Print the listing below from its opening line through the line holding "pins : t.pins = s.pins", both ends included.
** Entries provided follows **
-- ==== Sys2Proof/Laws/Lane.lean ====
section
/-! SUPPORT. What the operations of the lane's blocks keep: the queue of commands, the inputs, the line, what
`Books.Kept` says of the tables, and the range of the in-flight values. -/

namespace Sys2Proof.Machine

/-- What an operation of the lane's blocks never changes, and the laws it keeps. -/
structure State.Flows (s t : State) : Prop where
  pending : t.pending = s.pending
  inReset : t.inReset = s.inReset
  pins : t.pins = s.pins
  line : t.line = s.line
  spare : t.spare = s.spare
  books : s.books.Kept t.books
  inflight : s.inflightLaw → t.inflightLaw

namespace State

theorem Flows.refl (s : State) : s.Flows s := ⟨rfl, rfl, rfl, rfl, rfl, Books.Kept.refl _, id⟩

theorem Flows.trans {a b c : State} (h : a.Flows b) (k : b.Flows c) : a.Flows c :=
  ⟨k.pending.trans h.pending, k.inReset.trans h.inReset, k.pins.trans h.pins, k.line.trans h.line,
    k.spare.trans h.spare, h.books.trans k.books, fun l => k.inflight (h.inflight l)⟩

theorem Flows.ite {c : Prop} [Decidable c] {a b b' : State} (h : a.Flows b) (k : a.Flows b') :
    a.Flows (if c then b else b') := by split <;> assumption

/-- Tables changed by an operation that keeps what tables keep. -/
theorem flows_onBooks (s : State) {f : Books → Books} (h : s.books.Kept (f s.books)) : s.Flows (s.onBooks f) :=
  ⟨rfl, rfl, rfl, rfl, rfl, h, id⟩

theorem flows_setBooks (s : State) {b : Books} (h : s.books.Kept b) : s.Flows (s.setBooks b) :=
  ⟨rfl, rfl, rfl, rfl, rfl, h, id⟩

theorem flows_setWeigh (s : State) (w : Weigh) : s.Flows (s.setWeigh w) :=
  ⟨rfl, rfl, rfl, rfl, rfl, Books.Kept.refl _, id⟩

theorem flows_setMarker (s : State) (m : Marker) : s.Flows (s.setMarker m) :=
  ⟨rfl, rfl, rfl, rfl, rfl, Books.Kept.refl _, id⟩

theorem flows_setPort (s : State) (p : Port) : s.Flows (s.setPort p) :=
  ⟨rfl, rfl, rfl, rfl, rfl, Books.Kept.refl _, id⟩

/-- The Fill Sequencer's state changed, its in-flight values left. -/
theorem flows_setFiller (s : State) (f : Filler) (h : f.inflight = s.filler.inflight) : s.Flows (s.setFiller f) :=
  ⟨rfl, rfl, rfl, rfl, rfl, Books.Kept.refl _, fun l => by unfold inflightLaw at *; simpa [h] using l⟩

theorem flows_modifyFill (s : State) (f : Fill → Fill) : s.Flows (s.modifyFill f) := s.flows_setFiller _ (by rfl)

theorem flows_toStep (s : State) (k : FillStep) : s.Flows (s.toStep k) := s.flows_setFiller _ (by rfl)

theorem flows_closeGate (s : State) : s.Flows s.closeGate := s.flows_setFiller _ (by rfl)

theorem flows_goIdle (s : State) : s.Flows s.goIdle := s.flows_setFiller _ (by rfl)

theorem flows_reply (s : State) (st : Status) (d : List Byte) : s.Flows (s.reply st d) := by
  unfold reply
  split
  · exact Flows.refl s
  · exact s.flows_setPort _

/-! ### Settles -/

theorem flows_placeRequest (s : State) (who : Requester) : s.Flows (s.placeRequest who) := s.flows_setWeigh _

theorem flows_withdrawRequest (s : State) : s.Flows s.withdrawRequest := s.flows_setWeigh _

theorem flows_withdrawLane (s : State) : s.Flows s.withdrawLane :=
  Flows.ite s.flows_withdrawRequest (Flows.refl s)

theorem flows_askSettle (s : State) (who : Requester) : s.Flows (s.askSettle who) :=
  Flows.ite (Flows.refl s) (s.flows_placeRequest who)

theorem flows_enterClear (s : State) : s.Flows s.enterClear := by
  unfold enterClear
  exact Flows.ite (s.flows_toStep _) (Flows.ite ((s.flows_toStep _).trans (flows_goIdle _))
    ((s.flows_toStep _).trans (flows_askSettle _ _)))

/-! ### Rejection and the cut -/

theorem flows_queueReport (s : State) (f : Fill) : s.Flows (s.queueReport f) :=
  Flows.ite (s.flows_onBooks (Books.kept_queueFrame _ _ _)) (Flows.refl s)

theorem flows_enterReject (s : State) (reason : RejectReason) : s.Flows (s.enterReject reason) := by
  unfold enterReject
  have h := (s.flows_withdrawLane.trans (flows_toStep _ .reject)).trans
    (flows_modifyFill _ (fun f => { f with reason := some reason }))
  dsimp only
  split
  · exact h
  · refine Flows.trans ?_ (flows_setFiller _ _ (by rfl))
    refine Flows.trans ?_ (flows_onBooks _ ((Books.kept_dropReservation _).trans (Books.kept_chestLost _ _)))
    refine Flows.trans ?_ (flows_queueReport _ _)
    exact h.trans (flows_onBooks _ (Books.kept_raiseNotice _ _ _ _ _))

theorem flows_cutFill (s : State) : s.Flows s.cutFill :=
  (s.flows_closeGate.trans (flows_withdrawLane _)).trans (flows_modifyFill _ _)

theorem flows_endUndrawn (s : State) : s.Flows s.endUndrawn := by
  unfold endUndrawn
  split
  · exact Flows.refl s
  · exact s.flows_onBooks ((Books.kept_dropReservation _).trans (Books.kept_chestLost _ _))

theorem flows_abortFill (s : State) (reason : RejectReason) : s.Flows (s.abortFill reason) := by
  unfold abortFill
  have h := s.flows_cutFill
  exact Flows.ite (h.trans (flows_enterReject _ _)) (Flows.ite
    (((h.trans (flows_toStep _ _)).trans (flows_endUndrawn _)).trans (flows_goIdle _))
    (((h.trans (flows_toStep _ _)).trans (flows_endUndrawn _)).trans (flows_enterClear _)))

theorem flows_overload (s : State) : s.Flows s.overload := s.flows_cutFill.trans (flows_enterReject _ _)

/-! ### Acceptance -/

theorem flows_startMark (s : State) (who : MarkFor) (n x : Nat) : s.Flows (s.startMark who n x) := by
  unfold startMark
  split
  · exact s.flows_setMarker _
  · exact Flows.refl s

theorem flows_orphan (s : State) (f : Fill) : s.Flows (s.orphan f) := by
  unfold orphan
  refine Flows.trans (s.flows_setBooks ?_) (flows_enterClear _)
  refine Books.Kept.trans ?_ (Books.kept_queueFrame _ _ _)
  refine Books.Kept.trans ?_ (Books.kept_raiseNotice _ _ _ _ _)
  refine Books.Kept.trans ?_ (Books.kept_raiseFault _ rfl)
  exact Books.Kept.ite (Books.kept_fillOrphan _ _) (Books.kept_dropReservation _)

theorem freeLaw_erase {r : Invoice} (h : r.freeLaw) (x : Nat) : ({ r with free := r.free.erase x } : Invoice).freeLaw :=
  ⟨(List.length_erase_le).trans h.1, h.2.sublist List.erase_sublist⟩

theorem flows_acceptAs (s : State) (f : Fill) (x : Nat) : s.Flows (s.acceptAs f x) := by
  unfold acceptAs
  refine Flows.trans (s.flows_setBooks ?_) (flows_modifyFill _ _)
  refine Books.Kept.trans ?_ (Books.kept_fillEnded _ _)
  refine Books.Kept.trans ?_ (Books.kept_raiseNotice _ _ _ _ _)
  refine Books.Kept.trans ?_ (Books.kept_queueFrame _ _ _)
  refine Books.Kept.trans ?_ (Books.kept_fillReserved _ _ _)
  exact s.books.kept_modifyInvoice _ (fun _ => by rfl) (fun _ h => freeLaw_erase h x)

theorem flows_afterAccept (s : State) (n x : Nat) : s.Flows (s.afterAccept n x) := by
  unfold afterAccept
  exact Flows.ite ((s.flows_toStep _).trans (flows_startMark _ _ _ _))
    ((s.flows_onBooks (Books.kept_queueFrame _ _ _)).trans (flows_enterClear _))

theorem flows_accept (s : State) : s.Flows s.accept := by
  unfold accept
  have h := s.flows_toStep .accept
  dsimp only
  split
  · exact h
  · split
    · exact h.trans (flows_orphan _ _)
    · split
      · exact h.trans (flows_orphan _ _)
      · split
        · exact h.trans (flows_enterReject _ _)
        · exact (h.trans (flows_acceptAs _ _ _)).trans (flows_afterAccept _ _ _)

/-! ### Feeding -/

theorem flows_setGate (s : State) (k : Nat) (g : Gate) (isFine : Bool) (net : Int) :
    s.Flows (s.setGate k g isFine net) := (s.flows_setFiller _ (by rfl)).trans (flows_modifyFill _ _)

theorem flows_enterSettle (s : State) (k : Nat) : s.Flows (s.enterSettle k) :=
  (s.flows_toStep _).trans (flows_askSettle _ _)

theorem flows_feedGate (s : State) (k : Nat) : s.Flows (s.feedGate k) := by
  unfold feedGate
  split
  · exact Flows.ite (s.flows_enterSettle k) (Flows.ite (s.flows_setGate _ _ _ _) (s.flows_setGate _ _ _ _))
  · exact Flows.refl s

theorem flows_enterFeed (s : State) (k : Nat) : s.Flows (s.enterFeed k) :=
  ((s.flows_toStep _).trans (flows_modifyFill _ _)).trans (flows_feedGate _ _)

theorem flows_endTopup (s : State) (how : TopupEnd) : s.Flows (s.endTopup how) :=
  ((s.flows_toStep _).trans (flows_modifyFill _ _)).trans (flows_askSettle _ _)

theorem flows_topupGate (s : State) : s.Flows s.topupGate := by
  unfold topupGate
  split
  · split
    · exact Flows.ite (s.flows_endTopup _) (s.flows_setGate _ _ _ _)
    · exact Flows.refl s
  · exact Flows.refl s

theorem flows_enterTopup (s : State) (net : Int) : s.Flows (s.enterTopup net) := by
  unfold enterTopup
  have h := (s.flows_toStep .topup).trans (flows_modifyFill _ (fun f =>
    { f with topupDone := true, netBefore := some net, topupComp := s.books.chooseTopup 1 f.recipe none,
             topupEnd := none }))
  exact Flows.ite (h.trans (flows_topupGate _)) (h.trans (flows_enterReject _ _))

theorem flows_check (s : State) (net : Int) : s.Flows (s.check net) := by
  unfold check
  have h := (s.flows_toStep .check).trans (flows_modifyFill _ (fun f => { f with net := some net }))
  dsimp only
  split
  · exact h
  · exact Flows.ite (h.trans (flows_enterReject _ _)) (Flows.ite (h.trans (flows_accept _))
      (Flows.ite (h.trans (flows_enterReject _ _)) (h.trans (flows_enterTopup _ _))))

theorem flows_enterTare (s : State) : s.Flows s.enterTare := (s.flows_toStep _).trans (flows_askSettle _ _)

theorem flows_tareSettled (s : State) (r : Reading) : s.Flows (s.tareSettled r) := by
  unfold tareSettled
  split
  · exact Flows.refl s
  · exact Flows.ite (s.flows_enterReject _) ((s.flows_modifyFill _).trans (flows_enterFeed _ _))

theorem adapted_le (value : Nat) (error : Int) : adapted value error ≤ 300 := by
  unfold adapted clamp
  omega

theorem flows_adapt (s : State) (n : Nat) (c : CompState) (net : Int) : s.Flows (s.adapt n c net) := by
  unfold adapt
  refine Flows.ite (Flows.ite ?_ (s.flows_onBooks (Books.kept_raiseNotice _ _ _ _ _))) (Flows.refl s)
  refine ⟨rfl, rfl, rfl, rfl, rfl, Books.Kept.refl _, fun l => ?_⟩
  unfold inflightLaw at *
  intro v hv
  simp only [setFiller_filler, Vector.mem_toList_iff] at hv
  rw [Vector.mem_iff_getElem] at hv
  obtain ⟨i, hi, rfl⟩ := hv
  rw [Vector.getElem_setIfInBounds]
  split
  · exact adapted_le _ _
  · exact l _ (by simp)
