-- ==== Sys2Proof/Tests/Slice0.lean ====
section
/-! SUPPORT. Tests: ill-formed commands refused, commands on small states, and for every statement with hypotheses a
witness, a concrete state and operands that meet them, clause by clause. -/

namespace Sys2Proof.Tests

set_option Elab.async false

open Sys2Proof Sys2Proof.Machine

/-! ### Small states -/

/-- The state after a command. -/
def after (c : Instr) (s : State) : State :=
  match exec c s with
  | .next t => t
  | .fault f => nomatch f
  | .refused _ => s

/-- An ACTIVE invoice of 12 chests, 3 and 4 free. -/
def invoice7 : Invoice where
  number := 7
  mark := [0x41, 0x42]
  grade := [0x4F, 0x50]
  planned := 12
  ceiling := 12
  target := 5000
  tolerance := 20
  tareMin := 100
  tareMax := 900
  recipe := [⟨1, 600⟩, ⟨2, 400⟩]
  shareTolerance := 30
  state := .active
  role := none
  view := .whole
  participants := [1, 3]
  high := 4
  free := [3, 4]
  full := false
  phase := .none
  recount := false
  tallies := []
  sent := none
  surrendered := 0

/-- This station's record 7/1. -/
def own1 : Chest :=
  { invoice := 7, key := .packed 1, station := 1, origin := .own, gross := 530, tare := 30, net := 500, sample := none,
    offBlend := false, mark := .pending, draws := [⟨1, 300⟩, ⟨2, 200⟩], conflict := none }

/-- The record 7/2 heard from station 3. -/
def heard2 : Chest := { own1 with key := .packed 2, station := 3, origin := .heard, mark := .good }

/-- An orphan of invoice 7. -/
def orphan5 : Chest := { own1 with key := .orphan 5, mark := .none }

/-- A scale with a zero of 0 and 10 counts to the weigh unit. -/
def scale0 : Scale := { window := 4, c10 := 10000, zero := 0, capacity := 20000, motion := 10, settle := 500 }

/-- Station 1 ONLINE at 9,000 ms, with invoice 7, its two records, an idle line and a valid reading of 0. -/
def shed : State where
  pending := []
  inReset := false
  pins := { hold := false, chest := false }
  books := { Books.reset with
    time := 9000, station := .online, settings := some ⟨4, 100⟩,
    feeders := #v[some ⟨1, 200, 50⟩, some ⟨2, 200, 50⟩, none, none],
    invoices := [invoice7], chests := [own1, heard2] }
  line := { Line.reset with level := .idle, recessiveRun := 176 }
  weigh := { Weigh.reset with
    scale := some scale0, window := List.replicate 4 ⟨0, false⟩, lastGood := some 8990, reading := some ⟨0, 0, false⟩,
    steady := true }
  filler := { Filler.reset with inflight := #v[50, 50, 0, 0] }
  marker := Marker.reset
  port := Port.reset
  spare := 0

/-- The tables of `shed` changed. -/
def shedWith (f : Books → Books) : State := { shed with books := f shed.books }

/-- `shed` with invoice 7's record changed. -/
def shed7 (f : Invoice → Invoice) : State := shedWith (fun b => { b with invoices := [f invoice7] })

/-- `shed` with the given Transmit Queue. -/
def shedTx (l : List TxEntry) : State := shedWith (fun b => { b with tx := l })

/-- Component 1 of the chest in progress. -/
def comp1 : CompState :=
  { feeder := 1, target := 3000, cumulative := 3000, coarseCut := some 2800, fineCut := some 2950, settled := none,
    actual := 0, short := false, opened := false, fine := false }

/-- Component 2 of the chest in progress. -/
def comp2 : CompState :=
  { comp1 with feeder := 2, target := 2000, cumulative := 5000, coarseCut := none, fineCut := none }

/-- The chest in progress, tared at 300. -/
def fill7 : Fill where
  invoice := 7
  freed := false
  reservation := 1
  target := 5000
  tolerance := 20
  tareMin := 100
  tareMax := 900
  recipe := [⟨1, 600⟩, ⟨2, 400⟩]
  shareTolerance := 30
  comps := [comp1, comp2]
  tare := some 300
  lastNet := some 0
  topupDone := false
  topupComp := none
  netBefore := none
  topupEnd := none
  net := none
  serial := none
  reason := none

/-- The lane at a step with `f` in progress, the chest on the scale and a reading of weight `w`. -/
def laneAt (step : FillStep) (f : Fill) (w : Int) : State :=
  { shed with
    pins := { hold := false, chest := true },
    books := { shed.books with reservation := some 1, reservationCounter := 1 },
    filler := { shed.filler with step := step, fill := some f, remembered := true },
    weigh := { shed.weigh with reading := some ⟨w * 10, w, false⟩ } }

/-- A mark job of two columns left. -/
def job7 : Job where
  invoice := 7
  serial := 1
  requester := .remark
  line1 := [0x41]
  line2 := [0x42]
  markLength := 10
  positions := 22
  position := 1
  late := 0
  usedRows := 1
  ready := none
  defect := false

/-- The head marking, at a chain state. -/
def marking (c : Chain) (j : Job) : State :=
  { shed with marker := { Marker.reset with head := some ⟨true, false⟩, chain := c, job := some j, path := 5 } }

/-- A waiting entry. -/
def waiting (f : Frame) : TxEntry := TxEntry.fresh f

/-- An entry whose attempt is under way. -/
def sendingEntry (f : Frame) : TxEntry := { TxEntry.fresh f with underWay := true }

/-- `shed` while it sends the frame. -/
def senderOfFrame (f : Frame) : State :=
  { shedTx [sendingEntry f] with line := { shed.line with level := .busy, role := .sender } }

/-- `shed` while it follows another station's frame in full. -/
def listening : State := { shed with line := { shed.line with
      level := .busy, role := .receiver true, assembler := { Assembler.empty with bits := [false] } } }

/-- `listening` with the tables changed. -/
def listeningWith (f : Books → Books) : State := { listening with books := f listening.books }

/-- Both slots recessive. -/
def quiet : SlotSamples := ⟨0xFFFF, 0xFFFF⟩

/-- The sender of a frame heard, with slots that nobody else drives. -/
def from_ (n : Byte) : Sender := ⟨n, quiet⟩

/-- The samples of characters on a sound line. -/
def onLine (cs : List RxChar) : List Bool := drivenSamples (cs.flatMap RxChar.bits)

/-- A character on a sound line, header form. -/
def head (b : Byte) : RxChar := ⟨b, true, true⟩

/-- The state once H1 to H4 of the characters have been kept (R15). -/
def pastH4 (cs : List RxChar) (s : State) : State :=
  { s with line := { s.line with assembler :=
      { chars := (cs.take 4).map (·.data), bits := [], expected := some cs.length, error := false } } }

/-- `listening` once H1 to H4 of the characters have been kept. -/
def passedHeader (cs : List RxChar) : State := pastH4 cs listening

/-- The state once H1 to H4 of the frame that a row carries have been kept. -/
def pastHeaderOf (c : Instr) (s : State) : State :=
  match heardOf c with
  | some (q, f) => pastH4 (frameChars q.number.toNat f) s
  | none => s

/-- A whole frame heard, its H4 first. -/
def hear (c : Instr) (s : State) : State := after c (pastHeaderOf c s)

/-! ### Ill-formed commands are refused -/

theorem test_wf_params_beyond_60 : Instr.wf (.configure ⟨List.replicate 61 0, []⟩) = false := by decide
theorem test_wf_params_60 : Instr.wf (.configure ⟨List.replicate 60 0, [1]⟩) = true := by decide
theorem test_wf_unknown_code_of_the_table : Instr.wf (.unknownCommand 0x45 ⟨[], []⟩) = false := by decide
theorem test_wf_unknown_code_of_the_read : Instr.wf (.unknownCommand 0xFF ⟨[], []⟩) = false := by decide
theorem test_wf_discarded_without_a_byte : Instr.wf (.commandDiscarded [] false) = false := by decide
theorem test_wf_read_without_a_byte : Instr.wf (.readResponse 0) = false := by decide
theorem test_wf_arbitration_character_0 : Instr.wf (.arbitrationLost 0 ⟨1, 0⟩) = false := by decide
theorem test_wf_arbitration_character_28 : Instr.wf (.arbitrationLost 28 ⟨1, 0⟩) = false := by decide
theorem test_wf_arbitration_bit_0 : Instr.wf (.arbitrationLost 1 ⟨0, 0⟩) = false := by decide
theorem test_wf_arbitration_bit_12 : Instr.wf (.arbitrationLost 1 ⟨12, 0⟩) = false := by decide
theorem test_wf_lost_without_a_character : Instr.wf (.frameLost (List.replicate 170 false)) = false := by decide +kernel
theorem test_wf_lost_without_a_start : Instr.wf (.frameLost (List.replicate 171 true)) = false := by decide +kernel
theorem test_wf_filtered_below_4 : Instr.wf (.frameFiltered (List.replicate 683 false)) = false := by decide +kernel
theorem test_wf_naked_below_7 : Instr.wf (.frameNaked ⟨List.replicate 1196 false, quiet⟩) = false := by decide +kernel
theorem test_wf_start_without_a_sample : Instr.wf (.startConfirmed []) = false := by decide
theorem test_wf_chest_without_a_draw : Instr.wf (.chestFrame (from_ 3) 7 1 0 0 0 0 []) = false := by decide
theorem test_wf_chest_of_five_draws :
    Instr.wf (.chestFrame (from_ 3) 7 1 0 0 0 0 (List.replicate 5 (1, 0))) = false := by decide
theorem test_wf_word_without_an_edge : Instr.wf (.sampleWord []) = false := by decide

/-! ### The manual's own figures -/

/-- The Shed Line, first example: the data bits of H1 for kinds 4 and 6, and the bits at which stations 2, 4 and 9
part. -/
theorem test_h1_bits_of_claim_and_chest :
    (RxChar.bits (head (mirror 4))).take 9 = [false, false, false, false, false, false, true, false, false]
    ∧ (RxChar.bits (head (mirror 6))).take 9 = [false, false, false, false, false, false, true, true, false]
    ∧ (RxChar.bits (head (mirror 4)))[5]? = (RxChar.bits (head (mirror 9)))[4]? := by decide +kernel

/-- A CLAIM is 9 characters (99 bit times before the slots), a one-draw CHEST 18, a four-draw CHEST 27. -/
theorem test_frame_lengths :
    (frameChars 4 (.claim 1234 40 13 4)).length = 9
    ∧ (frameChars 2 (.chest 1234 ⟨7, 552, 51, 501, 0, [⟨11, 251⟩]⟩)).length = 18
    ∧ (frameChars 2 (.chest 1234 ⟨7, 552, 51, 501, 0, [⟨11, 251⟩, ⟨12, 0⟩, ⟨13, 0⟩, ⟨14, 0⟩]⟩)).length = 27 := by
  decide +kernel

/-- The Shed Line, second example: a framing error in the draw count loses framing; one character later it is NAKed. -/
theorem test_framing_error_before_and_after_the_length :
    let cs := frameChars 11 (.chest 1234 ⟨7, 552, 51, 501, 0, [⟨11, 251⟩, ⟨12, 0⟩, ⟨13, 0⟩, ⟨14, 0⟩]⟩)
    judge (fun _ => true) ((cs.take 13).modify 12 (fun c => { c with stop := false })) = .lost
    ∧ judge (fun _ => true) (cs.modify 13 (fun c => { c with stop := false })) = .naked := by decide +kernel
** End of Entries provided **
■ Answer to the exercise
-- ==== Sys2Proof/Laws/Lane.lean ====
section
/-! SUPPORT. What the operations of the lane's blocks keep: the queue of commands, the inputs, the line, what
`Books.Kept` says of the tables, and the range of the in-flight values. -/

namespace Sys2Proof.Machine

/-- What an operation of the lane's blocks never changes, and the laws it keeps. -/
structure State.Flows (s t : State) : Prop where
  pending : t.pending = s.pending
  inReset : t.inReset = s.inReset
  pins : t.pins = s.pins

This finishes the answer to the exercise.